Data extract

/-- A window: an OPEN that is refused sets its flag and opens nothing, any other makes it OPEN with the next generation; a CLOSE
of an OPEN window makes it CLOSING at once; a CLOSING window without admitted accesses closes. A remote access through a
window of its target die: a write to a window that is not OPEN, or of another generation, is counted and answered
WINDOW_CLOSED; an access that the window does not let in, or a read of one that is not OPEN, is answered TARGET_REFUSED;
none of them writes a byte. An admitted write to a scratchpad stores its bytes at the window's offset, fills its tagged
slots and is answered OK; one to HBM waits at the controllers as its agent's. An admitted read of a scratchpad is answered
with its bytes; one of HBM is answered once it has had its slots. -/
def Obligations.WindowsAdmitRemoteAccesses : Prop :=
  ((∀ (d : Die) (w : Byte) (s : State),
      let u := effWinOpen d w.toNat s
      (if openBad s d w.toNat then regF u (aFab d 0xC) 0 0 = 1 ∧ winState u d w.toNat = winState s d w.toNat
       else winState u d w.toNat = 1 ∧ winGen u d w.toNat = (winGen s d w.toNat + 1) % 2 ^ 16) ∧
      u.mem = s.mem ∧ u.scr = s.scr ∧ u.tiles = s.tiles ∧
      (∀ (m : Master) (a : Nat) (v : Word) (i j : Nat), s.lastKind .fabWinCmd m a v i j → a / 0x4000000 = d → v.toNat = 2 ^ 30 + w.toNat →
        exec .arbitrationWindowEnd s = .next (drainHost (effWinOpen d w.toNat (s.taken a v.toNat))))) ∧
    (∀ (m : Master) (d : Die) (w : Byte) (s : State), s.hears m = true → s.pwr.state = 0 → reaches m (aFab d 0x24) = true →
      ∃ u, exec (.windowClose m d w) s = .next u ∧
        winState u d w.toNat = (if winState s d w.toNat = 1 then 2 else winState s d w.toNat) ∧ winGen u d w.toNat = winGen s d w.toNat ∧
        u.setup = s.setup ∧ u.mem = s.mem ∧ u.scr = s.scr ∧ u.tiles = s.tiles ∧ u.out = s.out) ∧
    (∀ (d : Die) (w : Byte) (s : State), s.live = true → winState s d w.toNat = 2 → winBusy s d w.toNat = false →
      ∃ u, exec (.windowClosingEnd d w) s = .next u ∧ winState u d w.toNat = 0 ∧ winGen u d w.toNat = winGen s d w.toNat ∧
        u.mem = s.mem ∧ u.scr = s.scr ∧ u.tiles = s.tiles ∧ u.out = s.out)) ∧
  ((∀ (d : Die) (s : State) (i : InMsg),
      let m := i.msg
      let w := rmWin m
      let p := winPlace s d w (rmOff m)
      let data := (m.bytes.drop 64).take (rmLen m)
      let answer (status : Nat) : Msg := answerMsg d m 4 status []
      s.live = true → nextAccess s d 1 = some i → i.admitted = false → s.clk.replaying = false → s.clk.recording = false →
      isNeighbourMode s = false → gaPkg (rmAddr m) = pkgId s → gaDie (rmAddr m) = d → 0 < rmLen m → rmLen m ≤ 4096 →
      m.bytes.length = 64 + (rmLen m + 63) / 64 * 64 → s.canSend (answer 0) = true →
      (winState s d w ≠ 1 ∨ winGen s d w ≠ rmGen m →
        ∃ u, exec (.rwrite d) s = .next u ∧ u.sent (answer 4) ∧
          reg u (aFab d 0x1C) = min 0xFFFFFFFF (reg s (aFab d 0x1C) + 1) ∧ u.hbm = s.hbm ∧ u.mem = s.mem ∧ u.scr = s.scr ∧ u.tiles = s.tiles) ∧
      (winState s d w = 1 → winGen s d w = rmGen m → winAllows s d w true m = false →
        ∃ u, exec (.rwrite d) s = .next u ∧ u.sent (answer 6) ∧ reg u (aFab d 0x1C) = reg s (aFab d 0x1C) ∧
          u.hbm = s.hbm ∧ u.mem = s.mem ∧ u.scr = s.scr ∧ u.tiles = s.tiles) ∧
      (∀ d' t o, winState s d w = 1 → winGen s d w = rmGen m → winAllows s d w true m = true → p = .scr d' t o →
        wholeOk s p (rmLen m) = true → tagBlocked s p (rmLen m) .fill = false →
        ∃ u, exec (.rwrite d) s = .next u ∧ u.sent (answer 0) ∧ u.scr = memWrite s.scr (scrCell (engine d' t) o) data ∧
          (∀ sl ∈ slotsOf o (rmLen m), isTagged s (engine d' t) sl = true → (getTag u (engine d' t) sl).st = 2) ∧ u.hbm = s.hbm ∧ u.mem = s.mem) ∧
      (∀ d' h, winState s d w = 1 → winGen s d w = rmGen m → winAllows s d w true m = true → p = .hbm d' h →
        ∃ u, exec (.rwrite d) s = .next u ∧ u.mem = s.mem ∧ u.scr = s.scr ∧ u.tiles = s.tiles ∧
          u.fab.racks = s.fab.racks ++ [{ die := d, win := some w, wid := s.hbm.nextWid, msg := answer 0 }] ∧
          hbmPeek .remote d' h (rmLen m) u = data)) ∧
    (∀ (d : Die) (s : State) (i : InMsg),
      let m := i.msg
      let w := rmWin m
      let p := winPlace s d w (rmOff m)
      s.live = true → nextAccess s d 2 = some i → i.admitted = false → isNeighbourMode s = false →
      gaPkg (rmAddr m) = pkgId s → gaDie (rmAddr m) = d → 0 < rmLen m → rmLen m ≤ 4096 → s.canSend (answerMsg d m 3 6 []) = true →
      (winState s d w ≠ 1 ∨ winAllows s d w false m = false →
        ∃ u, exec (.rread d) s = .next u ∧ u.sent (answerMsg d m 3 6 []) ∧ u.hbm = s.hbm ∧ u.mem = s.mem ∧ u.scr = s.scr ∧ u.tiles = s.tiles) ∧
      (∀ d' t o, winState s d w = 1 → winAllows s d w false m = true → p = .scr d' t o → tagBlocked s p (rmLen m) .peek = false →
        ∃ u, exec (.rread d) s = .next u ∧ u.sent (answerMsg d m 3 0 (readScr (engine d' t) o (rmLen m) s)) ∧
          u.hbm = s.hbm ∧ u.mem = s.mem ∧ u.scr = s.scr ∧ u.tiles = s.tiles) ∧
      (∀ d' h, winState s d w = 1 → winAllows s d w false m = true → p = .hbm d' h →
        (∀ q ∈ unitsOf h (rmLen m), unitErrs s d' q = []) →
        ∃ u, exec (.rread d) s = .next u ∧ u.mem = s.mem ∧ u.scr = s.scr ∧ u.tiles = s.tiles ∧
          u.fab.racks = s.fab.racks ++
            [⟨d, some w, s.hbm.nextWid, answerMsg d m 3 0 (hbmPeek .remote d' h (rmLen m) s)⟩])))

/-- Answers to the package's own accesses: the last of a read, or one with a status, ends what waits for its tag, an earlier one
counts its bytes; read data of a COPY are at their place; an acknowledgement ends it, and a rejected COPY ends with its status. -/
def Obligations.AnswersEndWhatWaits : Prop :=
  (∀ (d : Die) (s : State) (i : InMsg) (p : Pend),
    let data := (i.msg.bytes.drop 64).take (rmLen i.msg)
    let got := p.got + data.length
    s.live = true → nextRData s d = some i → pendOf s (rmTag i.msg) = some p →
    ∃ u, exec (.rdata d) s = .next u ∧ u.mem = s.mem ∧
      pendOf u (rmTag i.msg) = (if rmStatus i.msg ≠ 0 ∨ p.len ≤ got then none else some { p with got := got }) ∧
      (∀ x c d' h, p.own = .copy x c → rmStatus i.msg = 0 → placeRun s (p.dst + p.got) data.length = .hbm d' h →
        hbmPeek (agFab x) d' h data.length u = data)) ∧
  (∀ (d : Die) (s : State) (i : InMsg) (p : Pend),
    s.live = true → nextRAck s d = some i → pendOf s (rmTag i.msg) = some p →
    ∃ u, exec (.rack d) s = .next u ∧ pendOf u (rmTag i.msg) = none ∧ u.mem = s.mem ∧ u.scr = s.scr ∧
      (∀ x c o, p.own = .copy x c → getOp s x = some o → o.status = none →
        ∃ o', getOp u x = some o' ∧ o'.tags = o.tags.erase (rmTag i.msg) ∧
          o'.status = (if rmStatus i.msg = 0 then none else some (9, rmStatus i.msg))))

/-- A fabric operation begins where its row's opcode is at the head of a queue that may begin it: HEAD moves on, and one that is
refused is to end with the status and cause of its refusal; of any other, only its own work is left to do, and a collective has
the next number of its ring. The work of a COPY begins with it, and a piece of it between places of this package's HBM puts the
source's bytes at the target. An operation ends when its work is done: it leaves the queue, and its record is written where it asks
for one or has a status other than OK; such a status halts the queue and is reported by FABRIC_OP_FAULT. RESUME lets the queue go on. -/
def Obligations.FabricOperationsBeginAndEnd : Prop :=
  (∀ (c : Instr) (op : Nat) (x : Ctx) (s : State) (b : List Byte),
    let s1 := putReg (aFab 0 (0x110 + 0x20 * x)) ((opqHead s x + 1) % 2 ^ opqLog s x) s
    let q := mapGet 0 s.fab.collSeq x
    fabOpRow c = some (op, x) → s.live = true → opqReady s x = true → opqNext s x = (b, false) → foOp b = op →
    s.cleanGa (opqAddr s x) 64 = true →
    (∀ r, foRefuse s1 x b = some r →
      ∃ u, exec c s = .next u ∧ opqHead u x = (opqHead s x + 1) % 2 ^ opqLog s x ∧
        getOp u x = some { desc := b, index := opqHead s x, status := some r } ∧ u.mem = s.mem ∧ u.scr = s.scr ∧ u.tiles = s.tiles) ∧
    (foRefuse s1 x b = none →
      ∃ u o, exec c s = .next u ∧ opqHead u x = (opqHead s x + 1) % 2 ^ opqLog s x ∧ getOp u x = some o ∧ o.desc = b ∧
        o.index = opqHead s x ∧ (∀ t ∈ o.todo, t ∈ foTodo s1 x b) ∧ u.mem = s.mem ∧
        (op = 0x50 →
          let w := (readGa (agFab x) (some x.val) (opqAddr s x) 64 s).1
          u = runWork x (setOp x { desc := b, index := opqHead s x, todo := foTodo s1 x b }
            (putReg (aFab 0 (0x110 + 0x20 * x)) ((opqHead s x + 1) % 2 ^ opqLog s x) w))) ∧
        (if isColl b then o.seqNo = q ∧ mapGet 0 u.fab.collSeq x = q + 1 else mapGet 0 u.fab.collSeq x = q))) ∧
  (∀ (x : Ctx) (s : State) (o : FabOp), s.live = true → getOp s x = some o → opDone s x o = true →
    ∃ u, exec (.fabOpEnd x) s = .next u ∧ getOp u x = none ∧ u.mem = s.mem ∧ u.tiles = s.tiles ∧
      mapGet false u.fab.halted x = ((o.status.getD (0, 0)).1 != 0 || mapGet false s.fab.halted x) ∧
      (let ga := foCq o.desc / 16 * 16
       (o.status = none → foComplete o.desc = true → s.isMemory ga →
          u.bytesAt (agFab x) ga 16 = wordsLE [0, o.index, foUser o.desc, s.clk.count]) ∧
       (∀ st c, o.status = some (st, c) → st ≠ 0 →
          let w := writeGa (agFab x) ga (wordsLE [c * 2 ^ 16 + st, o.index, foUser o.desc, s.clk.count])
            { s with fab := { s.fab with
              ops := mapErase s.fab.ops x
              pend := s.fab.pend.filter fun e => match e.2.own with | .copy y _ => y ≠ x.val | _ => true } } (some x.val)
          u = raise { die := 0, code := 0x0504, ctx := some x.val, p0 := x, p1 := o.index, p2 := st, p3 := c }
            { w with fab := { w.fab with halted := mapSet false w.fab.halted x true } }))) ∧
  (∀ (d : Die) (x : Ctx) (s : State) (o : FabOp) (off n d1 h1 d2 h2 : Nat),
    placeRun s (foSrc o.desc + off) n = .hbm d1 h1 → placeRun s (foDst o.desc + off) n = .hbm d2 h2 →
    (∀ q ∈ unitsOf h1 n, unitErrs s d1 q = []) →
    ∃ u, runCopy d x off n o s = some u ∧ hbmPeek (agFab x) d2 h2 n u = hbmPeek (agFab x) d1 h1 n s ∧ u.mem = s.mem) ∧
  (∀ (m : Master) (a : Nat) (v : Word) (i j : Nat) (s : State), s.lastKind .fabOpqCtrl m a v i j → bitsOf v.toNat 31 31 = 1 →
    ∃ u, exec .arbitrationWindowEnd s = .next u ∧ mapGet false u.fab.halted i = false ∧ u.fab.ops = s.fab.ops ∧ u.mem = s.mem)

Task statement
Write out exactly the lines above between the line with "u = runWork" and the line with "(∀ (x : Ctx) (s", inclusive, and nothing beyond them.

Output
          u = runWork x (setOp x { desc := b, index := opqHead s x, todo := foTodo s1 x b }
            (putReg (aFab 0 (0x110 + 0x20 * x)) ((opqHead s x + 1) % 2 ^ opqLog s x) w))) ∧
        (if isColl b then o.seqNo = q ∧ mapGet 0 u.fab.collSeq x = q + 1 else mapGet 0 u.fab.collSeq x = q))) ∧
  (∀ (x : Ctx) (s : State) (o : FabOp), s.live = true → getOp s x = some o → opDone s x o = true →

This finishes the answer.